Les parcours pédagogiques effectués jusqu’à présent, ainsi que les observations et les entretiens réalisés à la fin de chaque série d’ateliers, ont permis de recueillir beaucoup d’informations concernant l’impact du projet sur les compétences des participants, ainsi que sur l’accessibilité des outils numériques et du projet pédagogique. A ce propos, le choix d’axer le projet sur le thème du paysage sonore naturel s’est avéré très adapté par rapport au public ciblé : cela a permis de rendre plus accessible et intuitif le travail sur la composition, du point de vue technique (c’est-à-dire par rapport aux compétences musicales demandées) et aussi en ce qui concerne le processus de création de l’histoire. Même dans le cas des personnes ayant une déficience intellectuelle sévère, les bruits de la nature représentent des éléments assez concrets, qui font partie de l’imaginaire commun, et donc facilement compréhensibles. 
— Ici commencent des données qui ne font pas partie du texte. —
-- ==== Sys2Proof/Laws/State.lean ====
section
/-! SUPPORT. What each update of the state does to each field, so that no proof unfolds a record update. -/

namespace Sys2Proof.Machine

/-! `respond` -/

@[simp] theorem State.respond_cfg (s : State) (v : Word32) : (s.respond v).cfg = s.cfg := rfl
@[simp] theorem State.respond_par (s : State) (v : Word32) : (s.respond v).par = s.par := rfl
@[simp] theorem State.respond_pb (s : State) (v : Word32) : (s.respond v).pb = s.pb := rfl
@[simp] theorem State.respond_bri (s : State) (v : Word32) : (s.respond v).bri = s.bri := rfl
@[simp] theorem State.respond_gen (s : State) (v : Word32) : (s.respond v).gen = s.gen := rfl
@[simp] theorem State.respond_gt (s : State) (v : Word32) : (s.respond v).gt = s.gt := rfl
@[simp] theorem State.respond_st (s : State) (v : Word32) : (s.respond v).st = s.st := rfl
@[simp] theorem State.respond_slot (s : State) (v : Word32) : (s.respond v).slot = s.slot := rfl
@[simp] theorem State.respond_ch (s : State) (v : Word32) : (s.respond v).ch = s.ch := rfl
@[simp] theorem State.respond_sb (s : State) (v : Word32) : (s.respond v).sb = s.sb := rfl
@[simp] theorem State.respond_xfer (s : State) (v : Word32) : (s.respond v).xfer = s.xfer := rfl
@[simp] theorem State.respond_fifo (s : State) (v : Word32) : (s.respond v).fifo = s.fifo := rfl
@[simp] theorem State.respond_host (s : State) (v : Word32) : (s.respond v).host = .idle := rfl
@[simp] theorem State.respond_te (s : State) (v : Word32) : (s.respond v).te = s.te := rfl
@[simp] theorem State.respond_resp (s : State) (v : Word32) : (s.respond v).resp = v := rfl
@[simp] theorem State.respond_wire (s : State) (v : Word32) : (s.respond v).wire = s.wire := rfl
@[simp] theorem State.respond_fault (s : State) (v : Word32) : (s.respond v).fault = s.fault := rfl
@[simp] theorem State.respond_plat (s : State) (v : Word32) : (s.respond v).plat = s.plat := rfl
@[simp] theorem State.respond_port (s : State) (v : Word32) : (s.respond v).port = s.port := rfl
@[simp] theorem State.respond_sched (s : State) (v : Word32) : (s.respond v).sched = s.sched := rfl
@[simp] theorem State.respond_turn (s : State) (v : Word32) : (s.respond v).turn = s.turn := rfl
@[simp] theorem State.respond_draws (s : State) (v : Word32) : (s.respond v).draws = s.draws := rfl

/-! `withFault` -/

@[simp] theorem State.withFault_cfg (s : State) (f : Fault) : (s.withFault f).cfg = s.cfg := rfl
@[simp] theorem State.withFault_par (s : State) (f : Fault) : (s.withFault f).par = s.par := rfl
@[simp] theorem State.withFault_pb (s : State) (f : Fault) : (s.withFault f).pb = s.pb := rfl
@[simp] theorem State.withFault_bri (s : State) (f : Fault) : (s.withFault f).bri = s.bri := rfl
@[simp] theorem State.withFault_gen (s : State) (f : Fault) : (s.withFault f).gen = s.gen := rfl
@[simp] theorem State.withFault_gt (s : State) (f : Fault) : (s.withFault f).gt = s.gt := rfl
@[simp] theorem State.withFault_st (s : State) (f : Fault) : (s.withFault f).st = s.st := rfl
@[simp] theorem State.withFault_slot (s : State) (f : Fault) : (s.withFault f).slot = s.slot := rfl
@[simp] theorem State.withFault_ch (s : State) (f : Fault) : (s.withFault f).ch = s.ch := rfl
@[simp] theorem State.withFault_sb (s : State) (f : Fault) : (s.withFault f).sb = s.sb := rfl
@[simp] theorem State.withFault_xfer (s : State) (f : Fault) : (s.withFault f).xfer = s.xfer := rfl
@[simp] theorem State.withFault_fifo (s : State) (f : Fault) : (s.withFault f).fifo = s.fifo := rfl
@[simp] theorem State.withFault_host (s : State) (f : Fault) : (s.withFault f).host = s.host := rfl
@[simp] theorem State.withFault_te (s : State) (f : Fault) : (s.withFault f).te = s.te := rfl
@[simp] theorem State.withFault_resp (s : State) (f : Fault) : (s.withFault f).resp = s.resp := rfl
@[simp] theorem State.withFault_wire (s : State) (f : Fault) : (s.withFault f).wire = s.wire := rfl
@[simp] theorem State.withFault_fault (s : State) (f : Fault) : (s.withFault f).fault = some f := rfl
@[simp] theorem State.withFault_plat (s : State) (f : Fault) : (s.withFault f).plat = s.plat := rfl
@[simp] theorem State.withFault_port (s : State) (f : Fault) : (s.withFault f).port = s.port := rfl
@[simp] theorem State.withFault_sched (s : State) (f : Fault) : (s.withFault f).sched = s.sched := rfl
@[simp] theorem State.withFault_turn (s : State) (f : Fault) : (s.withFault f).turn = s.turn := rfl
@[simp] theorem State.withFault_draws (s : State) (f : Fault) : (s.withFault f).draws = s.draws := rfl

/-! `setPhase` -/

@[simp] theorem State.setPhase_cfg (s : State) (p : Phase) : (s.setPhase p).cfg = s.cfg := rfl
@[simp] theorem State.setPhase_par (s : State) (p : Phase) : (s.setPhase p).par = s.par := rfl
@[simp] theorem State.setPhase_pb (s : State) (p : Phase) : (s.setPhase p).pb = s.pb := rfl
@[simp] theorem State.setPhase_bri (s : State) (p : Phase) : (s.setPhase p).bri = s.bri := rfl
@[simp] theorem State.setPhase_gen (s : State) (p : Phase) : (s.setPhase p).gen = s.gen := rfl
@[simp] theorem State.setPhase_gt (s : State) (p : Phase) : (s.setPhase p).gt = s.gt := rfl
@[simp] theorem State.setPhase_st (s : State) (p : Phase) : (s.setPhase p).st = s.st := rfl
@[simp] theorem State.setPhase_slot (s : State) (p : Phase) : (s.setPhase p).slot = s.slot := rfl
@[simp] theorem State.setPhase_ch (s : State) (p : Phase) : (s.setPhase p).ch = s.ch := rfl
@[simp] theorem State.setPhase_sb (s : State) (p : Phase) : (s.setPhase p).sb = s.sb := rfl
@[simp] theorem State.setPhase_xfer (s : State) (p : Phase) : (s.setPhase p).xfer = s.xfer := rfl
@[simp] theorem State.setPhase_fifo (s : State) (p : Phase) : (s.setPhase p).fifo = s.fifo := rfl
@[simp] theorem State.setPhase_host (s : State) (p : Phase) : (s.setPhase p).host = p := rfl
@[simp] theorem State.setPhase_te (s : State) (p : Phase) : (s.setPhase p).te = s.te := rfl
@[simp] theorem State.setPhase_resp (s : State) (p : Phase) : (s.setPhase p).resp = s.resp := rfl
@[simp] theorem State.setPhase_wire (s : State) (p : Phase) : (s.setPhase p).wire = s.wire := rfl
@[simp] theorem State.setPhase_fault (s : State) (p : Phase) : (s.setPhase p).fault = s.fault := rfl
@[simp] theorem State.setPhase_plat (s : State) (p : Phase) : (s.setPhase p).plat = s.plat := rfl
@[simp] theorem State.setPhase_port (s : State) (p : Phase) : (s.setPhase p).port = s.port := rfl
@[simp] theorem State.setPhase_sched (s : State) (p : Phase) : (s.setPhase p).sched = s.sched := rfl
@[simp] theorem State.setPhase_turn (s : State) (p : Phase) : (s.setPhase p).turn = s.turn := rfl
@[simp] theorem State.setPhase_draws (s : State) (p : Phase) : (s.setPhase p).draws = s.draws := rfl

/-! `setEngine` -/

@[simp] theorem State.setEngine_cfg (s : State) (e : EngineState) : (s.setEngine e).cfg = s.cfg := rfl
@[simp] theorem State.setEngine_par (s : State) (e : EngineState) : (s.setEngine e).par = s.par := rfl
@[simp] theorem State.setEngine_pb (s : State) (e : EngineState) : (s.setEngine e).pb = s.pb := rfl
@[simp] theorem State.setEngine_bri (s : State) (e : EngineState) : (s.setEngine e).bri = s.bri := rfl
@[simp] theorem State.setEngine_gen (s : State) (e : EngineState) : (s.setEngine e).gen = s.gen := rfl
@[simp] theorem State.setEngine_gt (s : State) (e : EngineState) : (s.setEngine e).gt = s.gt := rfl
@[simp] theorem State.setEngine_st (s : State) (e : EngineState) : (s.setEngine e).st = e := rfl
@[simp] theorem State.setEngine_slot (s : State) (e : EngineState) : (s.setEngine e).slot = s.slot := rfl
@[simp] theorem State.setEngine_ch (s : State) (e : EngineState) : (s.setEngine e).ch = s.ch := rfl
@[simp] theorem State.setEngine_sb (s : State) (e : EngineState) : (s.setEngine e).sb = s.sb := rfl
@[simp] theorem State.setEngine_xfer (s : State) (e : EngineState) : (s.setEngine e).xfer = s.xfer := rfl
@[simp] theorem State.setEngine_fifo (s : State) (e : EngineState) : (s.setEngine e).fifo = s.fifo := rfl
@[simp] theorem State.setEngine_host (s : State) (e : EngineState) : (s.setEngine e).host = s.host := rfl
@[simp] theorem State.setEngine_te (s : State) (e : EngineState) : (s.setEngine e).te = s.te := rfl
@[simp] theorem State.setEngine_resp (s : State) (e : EngineState) : (s.setEngine e).resp = s.resp := rfl
@[simp] theorem State.setEngine_wire (s : State) (e : EngineState) : (s.setEngine e).wire = s.wire := rfl
@[simp] theorem State.setEngine_fault (s : State) (e : EngineState) : (s.setEngine e).fault = s.fault := rfl
@[simp] theorem State.setEngine_plat (s : State) (e : EngineState) : (s.setEngine e).plat = s.plat := rfl
@[simp] theorem State.setEngine_port (s : State) (e : EngineState) : (s.setEngine e).port = s.port := rfl
@[simp] theorem State.setEngine_sched (s : State) (e : EngineState) : (s.setEngine e).sched = s.sched := rfl
@[simp] theorem State.setEngine_turn (s : State) (e : EngineState) : (s.setEngine e).turn = s.turn := rfl
@[simp] theorem State.setEngine_draws (s : State) (e : EngineState) : (s.setEngine e).draws = s.draws := rfl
L’année prochaine, lors que le parcours sera testé en milieu scolaire, le travail sur ce sujet permettra de faire des liens avec les programmes d’autres matières (SVT, histoire-géographie, etc.). Il nous faudrait valoriser plus l’écoute des bruits de la nature en extérieur, en organisant des petites « balades sonores », pour sensibiliser encore plus les participants à l’écoute et leur fournir aussi des suggestions pour la création de la composition. Pour cela, il sera nécessaire de réfléchir davantage aux aspects logistiques du projet, et aux contraintes liées aux handicaps physiques qui peuvent être associés aux déficits cognitifs des participants.    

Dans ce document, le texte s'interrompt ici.